The biological importance of IGHG polymorphism is suggested by multiple disease associations with this locus [14,15,16]. From a clinical standpoint, the potential immunogenicity of therapeutic antibodies when their allotypes differ from the patient’s endogenous allotypes may result in poor response to these therapies, although evidence is lacking in this regard [1].

IgG allotypes have been studied extensively using serological methods and were found to display population-specific frequency distributions [7, 17, 18]. However, the corresponding genetic information is limited. A recent study by Calonga-Solis et al. [19] described polymorphism in the IGHG genes in Brazilian populations, including Amerindians, Japanese- and Euro-descendants, but notably, people of African descent were not considered. Here, we characterized IGHG1, IGHG2, and IGHG3 coding regions polymorphism in three population groups, including African Americans (AA, N = 94), European Americans (EA, N = 95) and Black South Africans (SA, N = 94). As a validation, we compared our genotyping data with that available from the 1000 Genomes Project (1kGP). These data lay a foundation for characterizing the functional consequences for IGHG variation and its potential impact on disease and therapy outcomes.

Results

IGHG SNPs and haplotypes

We amplified IGHG1, IGHG2, and IGHG3 genomic fragments, including exons encoding the CH1, hinge, CH2 and CH3 domains (Fig. 1), and sequenced the PCR products using Sanger methodology in order to identify polymorphic sites. The fragment encompassing the IGHG3 hinge exons was amplified using primers outside of the ~200 bp repetitive element (Fig. S1) and the number of exons in each person was determined based on electrophoretically-defined PCR fragment length. SNPs in the IGHG3 hinge exons were not considered because of the inability to read sequences directly upon heterozygosity for exon copy number. Our analysis also did not include the IGHG4 gene given the previously reported copy number variation at this locus [20].

Sequence analysis of the coding regions in the three genes revealed a total of 87 SNPs across the three populations sampled in our study (Table S1).
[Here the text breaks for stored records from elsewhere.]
-- ==== Sys2Proof/WellFormed.lean ====
section
/-!
DEFINITION. Well-formed instructions: a slot operation whose fields pass the decode checks of its rule (03 R95, R99, R106);
an event whose positions exist on the part (00 R5).
-/
namespace Sys2Proof

/-- Positions of contexts: 80 clusters of eight cores of four contexts (00 R5, 01 R16). -/
def CtxId.ok (c : CtxId) : Bool := c.cl < 80 && c.core < 8 && c.ctx < 4

/-- The positions an event names. -/
def eventOk : Instr → Bool
  | .presentBundle cl core => cl < 80 && core < 8
  | .blockClears c | .interlockedWrite c | .landing c | .operationPerformed c _ | .watchdog c | .fifoTimeout c
  | .leaseTimeout c | .leaseWaitEvent c | .sleepWake c | .engineAccessResume c _ | .cpCommandComplete c _ => c.ok
  | .signatureMatch cl p _ | .pairModeChange cl p => cl < 80 && p < 4
  | .leaseGrant cl | .leaseEnd cl | .mxQueueTransfer cl | .arrayCommandStart cl | .arrayCommandComplete cl | .rowRetire cl
  | .cpCommandStart cl | .pairmodeWrite cl _ => cl < 80
  | .doorbellArm e _ | .doorbellDisarm e _ => e < 256
  | .releaseTask e t | .placeIteration e t | .preempt e t => e < 256 && t < 16
  | .placementComplete i | .preemptDrainTimeout i | .resumeIteration i | .completionPost i => i.entry < 256 && i.task < 16
  | .fifoWordArrive (.depart cl l) | .fifoWordArrive (.arrive cl l _) => cl < 80 && l < 6
  | .flitReplay l | .linkRetrain l | .linkDown l | .linkRestored l | .deadlockTimer l _ => l < 6
  | .logEntryReplayed i | .logEntryAbandoned i => i < 1024
  | _ => true

/-- A well-formed instruction: its own fields are legal and what it names exists. -/
def Instr.wf (i : Instr) : Bool := (Machine.illegal i).isNone && eventOk i

end Sys2Proof
end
These data were compared to publicly available whole genome sequences by extracting variants in corresponding regions from two 1kGP datasets: phase 3 [21] (1kGP-ph3) and the newly assembled high coverage version, 1kGP-30X [22]. Of 87 SNPs detected in our cohorts, 71 were present in 1kGP-ph3, and 83 were detected in 1kGP-30X (Table S1). While the vast majority of the SNPs that were present in one dataset and not the other were of low frequency, there were several common SNPs that were discrepant in this regard (Table S1). For example, variants at positions 161 and 311 in CH3 exons of IGHG2 and IGHG1, respectively, were present in our dataset and 1kGP-30X (16–29% allelic frequency), but absent in 1kGP-ph3. On the other hand, 1kGP-30X detected SNPs at positions 168 and 313 of IGHG1 CH3 and IGHG2 CH3, respectively (19–24% allelic frequency), and these SNPs were not found in our dataset nor 1kGP-ph3. The possibility of errors in the 1kGP datasets with regard to common SNPs is evident when comparing 1kGP data to that in the IMGT for IGHG alleles, which represent cDNA clones deposited by various research groups (Fig. S2). The common SNPs missed in 1kGP-ph3 and detected in our cohorts are present among the IMGT alleles. Further, SNPs present in 1kGP-30X with frequency >3%, but missing in our data are also missing in IMGT. Thus, our genotypes more closely reflect those compiled in the IMGT dataset than does either version of the 1kGP datasets.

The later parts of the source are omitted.